FIG. 3 is a flow chart illustrating the method for window priority
rendering in GUI applications. The basic process includes
high-level steps of: calculating window priority and then drawing
with the calculated priority. In the paragraphs that follow,
methods for computing priority are described.
[0021] Though window priority may be determined using different
techniques, window priority, as previously noted, is a measure of
its relevance to the user. Windows that the user is actively using
will typically have the highest priority. Windows that are buried
under other windows or that, though not covered by other windows,
are not receiving user attention will typically receive lower
priority. Details of this follow.
[0022] A window that is the parent of a modal window is usually
buried beneath the modal window in a window stack and thus, may
have lower priority than the modal window. Additionally, a window
that is mostly obscured or buried deeply in a window stack, or a
window that has not been moved or typed in for a while may have a
low priority. The different techniques for determining window
priority may be used alone or in combination. Since priority may be
a function of time, a window's priority may be slowly downgraded
from lack of use. One skilled in the art will appreciate that other
techniques can be used to establish a metric for window
priority.
[0023] Though there will be typically one window having the highest
priority, some systems may have multiple high priority windows.
This may include systems with multiple displays (often accessed by
multiple, simultaneous users) or systems in which more than one
window displays information that is of substantial importance.

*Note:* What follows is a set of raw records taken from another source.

-- ==== Sys2Proof/Machine/State.lean ====
section
/-! DEFINITION. The state of the part as plain data: every register, buffer, counter, mode and record that spec/ gives the
machine, the queue of waiting commands, the reasons a step can stop, and the state after reset. -/
namespace Sys2Proof.Machine

/-- The host port's registers and flip-flops (R46 to R62, R80, R81, R86 to R88). -/
structure Port where
  /-- HPSTAT[13:8], the W1C error flags CRCERR, ADDRERR, MBWRERR, PTRERR and RSTNSTUCK at their bit places; 32 bits (R53). Reset 0 (R53). -/
  hpErr : BitVec 32
  /-- HPSTAT.RSTNIGN; 1 bit (R53, R87). Reset 0 (R53). -/
  rstnIgn : Bool
  /-- The W1C bits of IRQSTAT at their bit places; 32 bits (R54). Reset 0 (R54). -/
  irq : BitVec 32
  /-- IRQEN; 32 bits, 14 used (R54). Reset 0x0000_3FFF (R54). -/
  irqEn : BitVec 32
  /-- HPCFG.QUADEN; 1 bit (R55). Reset 0 (R55). -/
  quadEn : Bool
  /-- HPCFG.IRQOD; 1 bit (R55). Reset 0 (R55). -/
  irqOd : Bool
  /-- RAWCTL.URGIN; 5 bits (R56). Reset 0 (R56). -/
  urgIn : BitVec 5
  /-- RAWCTL.URGDIE; 3 bits (R56). Reset 0 (R56). -/
  urgDie : BitVec 3
  /-- RAWSTAT.VALID, the holding register holds an unconsumed result; 1 bit (R60). Reset 0 (R60). -/
  rawValid : Bool
  /-- The holding register behind RAWRES, code in [15:0] and tag in [31:16]; 32 bits (R57). Reset 0x0000_8000 (R57). -/
  rawHold : BitVec 32
  /-- The tag shadow that a read of 0x002A returns; 16 bits (R58). Reset 0 (R57). -/
  shadowTag : BitVec 16
  /-- Is the shadow open; 1 bit (R59). Reset no (DESIGN CHOICE, log 3). -/
  shadowOpen : Bool
  /-- RAWSTAT.OVRN; 1 bit (R60). Reset 0 (R60). -/
  ovrn : Bool
  /-- RAWSTAT.LOST; 1 bit (R60). Reset 0 (R60). -/
  lost : Bool
  /-- RAWLAST.PAIR; 32 bits (R60). Reset 0x0000_8000 (R60). -/
  rawLast : BitVec 32
  /-- URGDROP.COUNT; 16 bits, saturating (R61). Reset 0 (R61). -/
  urgDrop : BitVec 16
  /-- XSTAT.PREV, the result of the previous transaction; 2 bits (R49). Reset 00 (R49). -/
  prev : BitVec 2
  /-- The XSTAT byte driven in the last transaction; 8 bits (R49). Reset 0x80 (R49). -/
  lastXstat : BitVec 8
  /-- The data bytes driven in the last read, in order; 0 to 4096 bytes (R45). Reset empty (DESIGN CHOICE, log 3). -/
  lastData : List Byte
  /-- The data CRC driven in the last read; 16 bits (R45, R48). Reset 0xFFFF, the CRC of no byte (DESIGN CHOICE, log 3). -/
  lastCrc : BitVec 16
  /-- ABORT.TAG; 16 bits (R81). Reset 0 (R81). -/
  abortTag : BitVec 16
  /-- ABORT.PRIO; 2 bits (R81). Reset 0 (R81). -/
  abortPrio : BitVec 2
  /-- ABORTSTAT.RESULT; 2 bits (R81). Reset 0 (R81). -/
  abortResult : BitVec 2
  /-- ABORTSTAT.TAG; 16 bits (R81). Reset 0 (R81). -/
  abortStatTag : BitVec 16
  /-- STRWR.OFFSET; 12 bits (R80). Reset 0 (R80). -/
  strWr : BitVec 12
  /-- STRRD.OFFSET; 12 bits (R80). Reset 0 (R80). -/
  strRd : BitVec 12
  /-- STRSTAT.DROPS; 16 bits, saturating (R80). Reset 0 (R80). -/
  drops : BitVec 16
  /-- Local time of the first key of an open SWRST sequence; a tick count or none (R88). Reset none (R88). -/
  swrstAt : Option Tick
  /-- The level of RSTN: is it low; 1 bit (R86). Reset high (DESIGN CHOICE, log 3). -/
  rstnLow : Bool
  /-- Is the part held in reset by RSTN; 1 bit (R86). Reset no (R86). -/
  inReset : Bool
  /-- Local time of the last edge of RSTN; a tick count (R86, R87). Reset 0 (DESIGN CHOICE, log 3). -/
  rstnEdge : Tick
  deriving DecidableEq, Repr

/-- A command that the mailbox engine has taken and that waits for its execution (R69). -/
structure Waiting where
  hdr : Hdr
  opcode : Nat
  params : List Byte
  deriving DecidableEq, Repr

/-- A reply that waits in the engine for its outbound mailbox (R66, R67). `final` is false for a QUEUED reply. -/
structure Reply where
  origin : Nat
  prio : Nat
  opcode : Nat
  tag : Nat
  status : Nat
  source : Nat
  result : List Byte
  final : Bool
  deriving DecidableEq, Repr

/-- An open operation (R70). `source` goes into its completion reply (R74). -/
structure Op where
  origin : Nat
  prio : Nat
  tag : Nat
  opcode : Nat
  source : Nat
  /-- Has the engine accepted an abort of it (R82)? -/
  stop : Bool
  deriving DecidableEq, Repr

/-- A resource that two heads may order to different values (R84), with the value ordered and whether the smaller value is
the safe direction (R85). -/
structure Order where
  resource : Nat
  unit_ : Nat
  value : Int
  directed : Bool
  deriving DecidableEq, Repr
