-- ==== Sys2Proof/Machine/Collector.lean ====
section
/-! DEFINITION. The fault collector (R402 to R417, R565, R566): one message is recorded or merged and its class reaction
executed. -/
namespace Sys2Proof.Machine

/-- The fields of a fault message (R402). -/
def faultMsg (die block kind detail : Nat) : BitVec 32 :=
  BitVec.ofNat 32 ((die % 8) * 2 ^ 29 + (block % 32) * 2 ^ 24 + (kind % 256) * 2 ^ 16 + detail % 65536)
def msgSource (m : BitVec 32) : Nat := m.toNat / 2 ^ 24
def msgDie (m : BitVec 32) : Nat := m.toNat / 2 ^ 29
def msgBlock (m : BitVec 32) : Nat := m.toNat / 2 ^ 24 % 32
def msgKind (m : BitVec 32) : Nat := m.toNat / 2 ^ 16 % 256
def msgDetail (m : BitVec 32) : Nat := m.toNat % 65536

/-- The class that a message of a kind has now: the reaction table, but for COMP_OV and COMP_UV the safety configuration
(R405, R566). -/
def classOf (s : State) (kind : Nat) : Nat :=
  if kind = 0x90 then (if cfg8 s 6 = 1 then 1 else 3)
  else if kind = 0x91 then (if cfg8 s 7 = 1 then 1 else 3)
  else nth s.faults.table kind 0

/-- A Dailies entry enters the flash queue if the bucket allows it (R431). `strong` marks entries of class WARN or higher,
start markers and evidence. -/
def dailiesPut (s : State) (e : DEntry) (strong : Bool) : State :=
  if s.dailies.bucket = 0 ∨ (s.dailies.bucket < 64 ∧ strong = false) then
    { s with dailies := { s.dailies with dropped := s.dailies.dropped + 1 }
             nv := { s.nv with dailiesDropped := s.nv.dailiesDropped + 1 } }
  else
    flashPush { s with dailies := { s.dailies with bucket := s.dailies.bucket - 1 }
                       nv := { s.nv with dseq := s.nv.dseq + 1 } } (.dailies { e with dseq := s.nv.dseq })

/-- A Dailies entry enters the region; a full region loses its oldest sector of 85 (R429). -/
def dailiesStore (s : State) (e : DEntry) : State :=
  { s with nv := { s.nv with dailies := (if 3910 ≤ s.nv.dailies.length then s.nv.dailies.drop 85 else s.nv.dailies) ++ [e] } }

/-- The Dailies entries that wait behind the first `n` flash jobs enter the region, and those jobs stay (DESIGN CHOICE, log entry 153). -/
def keepDailies (s : State) (n : Nat) : State :=
  (s.flash.jobs.drop n).foldl (fun u j => match j with
    | .dailies e => dailiesStore u e
    | _ => u) { s with flash := { s.flash with jobs := s.flash.jobs.take n } }

/-- RFLAGS of a record; `cause` says whether a cause of it persists (R409). -/
def rflags (r : FRec) (cause : Bool) : Nat :=
  b2n r.forced + 2 * b2n r.real + 4 * b2n r.open_ + 8 * b2n cause + 16 * b2n r.suppressed + 32 * b2n r.carried +
    64 * b2n r.decide_

/-- The 32 bytes of a record (R409). -/
def frecBytes (r : FRec) (cause : Bool) : List Byte :=
  le 4 r.recid ++ le 4 r.msg.toNat ++ le 8 r.first ++ le 8 r.last ++ le 1 r.lastKind ++ le 1 r.cls ++ le 2 r.lastDetail ++
    le 2 r.merges ++ le 1 (rflags r cause) ++ le 1 r.hostAct

/-- Write the Dailies entry of a record's open or close (R430, R431). -/
def dailiesRecord (s : State) (r : FRec) (dtype : Nat) : State :=
  dailiesPut s
    { dseq := 0, at_ := s.packTime, source := msgSource r.msg, kind := msgKind r.msg, dtype := dtype
      dflags := b2n r.forced + 2 * b2n r.real + 4 * b2n r.carried + 8 * b2n (!s.chain.locked)
      data := (frecBytes r false).take 28 } (decide (1 ≤ r.cls))

/-- The payload of a record of type 0x0A (R412). -/
def faultPayload (s : State) (r : FRec) (event cls : Nat) : List Byte :=
  le 4 r.msg.toNat ++ le 8 s.packTime ++ le 1 event ++ le 1 cls ++ zeros 2

/-- Write the stream record of a record's open or close; a member also sends it to the heads (R404, R412). -/
def faultRecordOut (s : State) (r : FRec) (event cls : Nat) : State :=
  let p := faultPayload s r event cls
  toHeads (streamPut s 0x0A 0 p) 0x07 p

/-- How a message reaches the collector: forced, suppressed, until when a forced cause persists. -/
structure MsgKind where
  forced : Bool
  suppressed : Bool
  until_ : Tick
  deriving DecidableEq, Repr

/-- A real message. -/
def realMsg : MsgKind := { forced := false, suppressed := false, until_ := 0 }

/-- The reaction of a class (R405): IRQ, withdrawal, outputs and alarm, FATAL stop. -/
def reaction (s : State) (cls : Nat) (msg : BitVec 32) : State :=
  let s := if 1 ≤ cls then s.setIrq irqFault else s
  let s := if 3 ≤ cls ∨ (cls = 2 ∧ (s.faults.hostMode = false ∨ ownKind (msgKind msg))) then
      withdraw s (msgKind msg) (msgDie msg) (msgDetail msg) else s
  let s := if 3 ≤ cls then alarmSend (openOutputs s (causeMask s cls (msgKind msg) (msgDetail msg))) msg else s
  if cls = 4 then fatalStop s else s

/-- Does the record of a message wait for FAULT_DECIDE (R408)? -/
def waitsDecision (s : State) (cls kind : Nat) : Bool := cls == 2 && s.faults.hostMode && hasWithdrawal kind

/-- A new open record of a message. -/
def newRec (s : State) (msg : BitVec 32) (cls : Nat) (k : MsgKind) : FRec :=
  { recid := s.faults.nextId, msg := msg, first := s.packTime, last := s.packTime, lastKind := msgKind msg, cls := cls
    lastDetail := msgDetail msg, merges := 0, forced := k.forced, real := !k.forced, open_ := true
    suppressed := k.suppressed, carried := false, decide_ := !k.suppressed && waitsDecision s cls (msgKind msg), hostAct := 0
    causes := [{ kind := msgKind msg, detail := msgDetail msg, forced := k.forced, carried := false, until_ := k.until_ }]
    heard := s.now }

/-- The record after a message of its source is merged into it (R410, R417). -/
def mergeRec (s : State) (r : FRec) (msg : BitVec 32) (cls : Nat) (k : MsgKind) : FRec :=
  { r with
    merges := sat 16 (r.merges + 1), last := s.packTime, lastKind := msgKind msg, lastDetail := msgDetail msg
    cls := max r.cls cls, forced := r.forced || k.forced, real := r.real || !k.forced
    suppressed := r.suppressed || k.suppressed
    decide_ := if 3 ≤ max r.cls cls then false else r.decide_ || (!k.suppressed && waitsDecision s cls (msgKind msg))
    causes := r.causes.filter (fun c => !(c.kind == msgKind msg && c.detail == msgDetail msg && c.forced == k.forced)) ++
      [{ kind := msgKind msg, detail := msgDetail msg, forced := k.forced, carried := false, until_ := k.until_ }]
    heard := s.now }

/-- A fatal record also goes to C's always-on domain (R414). -/
def keepFatal (s : State) (r : FRec) : State :=
  if r.cls = 4 then { s with aon := { s.aon with carried := s.aon.carried ++ [{ r with carried := true }] } } else s

/-- Open a record for a message and write it out (R409, R412, R431). -/
def openRec (s : State) (r : FRec) : State :=
  let s := { s with faults := { s.faults with open_ := s.faults.open_ ++ [r], nextId := s.faults.nextId + 1 } }
  let s := if 1 ≤ r.cls then faultRecordOut s r 0 r.cls else s
  keepFatal (if 1 ≤ r.cls then dailiesRecord s r 0 else s) r

/-- Merge a message into an open record, and write the record when the merge brings it to WARN or higher (R410, R412). -/
def mergeInto (s : State) (r r' : FRec) : State :=
  let s := { s with faults := { s.faults with open_ := upd s.faults.open_ (fun x => x.recid == r.recid) fun _ => r' } }
  let s := if r.cls = 0 ∧ 1 ≤ r'.cls then dailiesRecord (faultRecordOut s r' 0 r'.cls) r' 0 else s
  if r.cls < 4 then keepFatal s r' else s

/-- A message whose record decision let the withdrawal wait executes it when the class rises (R408, R410). -/
def releaseWaiting (s : State) (r r' : FRec) : State :=
  if r.decide_ ∧ 3 ≤ r'.cls then
    r.causes.foldl (fun s c => withdraw s c.kind (msgDie r.msg) c.detail) s
  else s

/-- Does a merged message execute its reaction (R410, R415 to R417)? A higher class, or a real message in a record that held
only forced ones, executes it; a forced message in a record with a real cause does not. -/
def mergeReacts (r : FRec) (cls : Nat) (k : MsgKind) : Bool :=
  !k.suppressed && !(k.forced && r.real) && (decide (r.cls < cls) || (!k.forced && !r.real))

/-- Does a merged message of the same or a lower class execute its withdrawal again, for a further Dolly, tap or die (R408, R410)? -/
def mergeWithdraws (s : State) (cls kind : Nat) (k : MsgKind) : Bool :=
  !k.suppressed && !k.forced && (decide (3 ≤ cls) || (cls == 2 && (!s.faults.hostMode || ownKind kind)))

/-- A record that is suppressed raises HIRQ even though its reaction does not execute (R416). -/
def suppressedIrq (s : State) : State := s.setIrq irqFault

/-- Record a message of a source that has no open record while there is room for it. -/
def collectNew (s : State) (msg : BitVec 32) (k : MsgKind) : State :=
  let cls := classOf s (msgKind msg)
  let r := newRec s msg cls k
  let s := openRec s r
  if k.suppressed then suppressedIrq s else reaction s cls msg

/-- Merge a message into the open record of its source. -/
def collectMerge (s : State) (r : FRec) (msg : BitVec 32) (k : MsgKind) : State :=
  let cls := classOf s (msgKind msg)
  let r' := mergeRec s r msg cls k
  let s := releaseWaiting (mergeInto s r r') r r'
  if k.suppressed then suppressedIrq s
  else if mergeReacts r cls k then reaction s cls msg
  else if mergeWithdraws s cls (msgKind msg) k then withdraw s (msgKind msg) (msgDie msg) (msgDetail msg) else s

/-- The open record of a source. -/
def openOf (s : State) (source : Nat) : Option FRec := s.faults.open_.find? fun r => msgSource r.msg == source

/-- A message that finds 64 open records: its reaction executes and it is merged into the overflow record (R411). -/
def collectOverflow (s : State) (msg : BitVec 32) (k : MsgKind) : State :=
  let o := faultMsg 0 8 0x88 (msgSource msg)
  let s := if k.suppressed then suppressedIrq s else reaction s (classOf s (msgKind msg)) msg
  match openOf s 8 with
  | some r => collectMerge s r o realMsg
  | none => collectNew s o realMsg

/-- The collector receives one message (R405, R410, R411). -/
def collect (s : State) (msg : BitVec 32) (k : MsgKind) : State :=
  match openOf s (msgSource msg) with
  | some r => collectMerge s r msg k
  | none => if s.faults.open_.length < 64 then collectNew s msg k else collectOverflow s msg k

/-- One dropped record raises STREAM_DROP with the package and the run of its drops (R89). -/
def raiseDrop (s : State) (pkg : Nat) : State := collect s (faultMsg 0 0 0xD4 (256 * pkg + sat 8 (dropRun s pkg))) realMsg

/-- Every STREAM_DROP that dropped records owe is raised (R79, R89). A drop of the record that tells of a drop is raised with the next one
(log entry 13). -/
def settle (s : State) : State := s.stream.owed.foldl raiseDrop { s with stream := { s.stream with owed := [] } }

/-- A block of a die raises a fault kind (R402, R564). The message reaches the collector within the step (log entry 14). -/
def raise (s : State) (die block kind detail : Nat) : State := settle (collect s (faultMsg die block kind detail) realMsg)

/-- A record enters with CARRIED set: recorded and written, its reaction not executed again; into the open record of its source
where one is open (R410, R565). -/
def collectCarried (s : State) (r : FRec) : State :=
  let cs := r.causes.map fun c => { c with carried := true }
  match openOf s (msgSource r.msg) with
  | some o =>
    let o' := { o with
      merges := sat 16 (o.merges + 1), last := r.last, lastKind := r.lastKind, lastDetail := r.lastDetail
      cls := max o.cls r.cls, carried := true, causes := o.causes ++ cs, heard := s.now }
    let s := mergeInto s o o'
    if 1 ≤ r.cls then s.setIrq irqFault else s
  | none =>
    let r := { r with recid := s.faults.nextId, carried := true, open_ := true, decide_ := false, causes := cs, heard := s.now }
    let s := { s with faults := { s.faults with open_ := s.faults.open_ ++ [r], nextId := s.faults.nextId + 1 } }
    if 1 ≤ r.cls then (dailiesRecord (faultRecordOut s r 0 r.cls) r 0).setIrq irqFault else s

/-- Does one cause of a record of a die persist (R413, R415, R565)? -/
def causeHolds (s : State) (die : Nat) (c : Cause) : Bool :=
  if c.forced then decide (s.now < c.until_)
  else if c.carried && !(c.kind == 0x90 || c.kind == 0x91) then false
  else causePersists s c.kind die c.detail

/-- Does any cause of a record persist (R413)? -/
def recPersists (s : State) (r : FRec) : Bool := r.causes.any fun c => causeHolds s (msgDie r.msg) c

/-- Close a record: into the ring of 256, out to the stream, into the Dailies (R409, R412, R431). -/
def closeRec (s : State) (r : FRec) : State :=
  let r' := { r with open_ := false, decide_ := false }
  let s := { s with faults := { s.faults with
    open_ := s.faults.open_.filter fun x => x.recid != r.recid
    closed := (s.faults.closed ++ [r']).drop (s.faults.closed.length + 1 - 256) } }
  let s := if 1 ≤ r.cls then faultRecordOut s r' 1 r.cls else s
  afterClear (dailiesRecord s r' 1) r'

/-- Open records of class SAFE or FATAL, each an active cause for R366 and R379 (R416, R565). -/
def activeCauses (s : State) : List FRec := s.faults.open_.filter fun r => decide (3 ≤ r.cls)

/-- A transfer ends, with the STREAM_DROP of an end record that found no room (R79, R89, R239). -/
def endFree (s : State) (die j endc : Nat) : State := settle (stopFree s die j endc)

/-- A transfer ends with its measured charge and loss. -/
def endMeasured (s : State) (die j endc : Nat) (q : Int) (loss : Nat) : State := settle (stopDolly s die j endc q loss)

/-- Every transfer of a die ends (R239). -/
def endDie (s : State) (die endc : Nat) : State := settle (stopDie s die endc)

/-- Every transfer of the part ends (R239). -/
def endAll (s : State) (endc : Nat) : State := settle (stopAllDollies s endc)

/-- Write a record; a dropped one raises STREAM_DROP with the run of its package (R79, R89). -/
def streamRec (s : State) (type pkg : Nat) (payload : List Byte) : State := settle (streamPut s type pkg payload)

end Sys2Proof.Machine
end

[0024] After an update event occurs that requires windows to be
drawn or redrawn, the processor 214 calculates the window priority
(block 320). The processor 214 may use an algorithm for calculating
a window's priority. The algorithm typically depends on the number
of priority levels. Window priority may be expressed as a binary
value, for example, low and high. Alternatively, window priority
may be expressed as a numeric range with arbitrary precision. With
a two-level priority scheme, the processor 214 may assign high
priority to a newly created window (block 322), a window with focus
(block 324), or a modal window (block 326). Then the processor 214
may assign low priority to all other windows. The following are
exemplary two-level priority calculation algorithms.
EXAMPLE 1
[0025] Upon new window creation
[0026] The new window is assigned high priority
[0027] All other windows are assigned low priority
EXAMPLE 2
[0028] Upon change of focus
[0029] The window with the focus is assigned high priority
[0030] All other windows are assigned low priority
EXAMPLE 3
[0031] Upon creation of a modal window
[0032] New modal window is assigned high priority
[0033] All other windows are assigned low priority
[0034] With a multi-level priority scheme, after assigning high
priority to a window, the processor 214 may assign medium priority
to a previous high priority window, and downgrade other windows'
priority accordingly. The following is an exemplary three-level
priority calculation algorithm. In this example, window A is a
newly created window.
[0035] Window A gets high priority
[0036] Assign medium priority to the previous high priority
window
[0037] Downgrade all other windows to low priority
[0038] In another priority assignment scheme, the processor 214 may
assign priority based on the relative positions of the windows in
the window stack (block 334). For example, overlapping windows in a
window stack may be assigned different position levels, with 1
being the level for a top-level window, and N being the level of a
window that is N levels down from the top-level window in the
window stack. One technique for assigning window priorities is to
assign the window position level as the priority for each window in
the window stack. Therefore, in this example, the window with
position level 3 will have a priority three. The following is an
exemplary algorithm for assigning priority according to window
position level.
1 For each window stack: For each window in the window stack:
Priority = window level
[0039] Multiple top-level windows may exist in multiple window
stacks, with one top-level window per window stack. The processor
214 may reserve a special priority, for example, priority zero, for
the single top-level window that has the current focus, because
this is typically the window that is the top-level window of all
windows on the computer (that is, of all windows in a global window
stack). The following is an exemplary algorithm for such special
assignment.
2 For each window stack: For each window in the window stack: If
window has focus Window priority = highest overall priority else
Priority = window level
[0040] The algorithms discussed above can apply to windows without
consideration of application semantics. In other words, these
techniques are applied to windows based solely on factors such as
the windows' relative position level in a window stack, and not
based upon what the windows are displaying. Other techniques may
apply priorities based on application considerations. For example,
an application that displays several non-overlapping windows may
determine window priority based on the window that is being updated
most frequently or most recently (block 336). In other words, the
application keeps track of what happens with windows and adjusts
the windows' priorities accordingly. For example, the software in
an online trading application may set a stock ticker window to a
higher priority than a window that displays news articles for a
selected company.
[0041] As noted, window focus can be used to establish which window
has the highest priority. And though in current computers, focus is
usually established by means of a mouse click or key press (usually
a tab, return or arrow key), priority may also be established by
other techniques. In conjunction with eye-tracking technology, an
exemplary algorithm for priority setting is as follows.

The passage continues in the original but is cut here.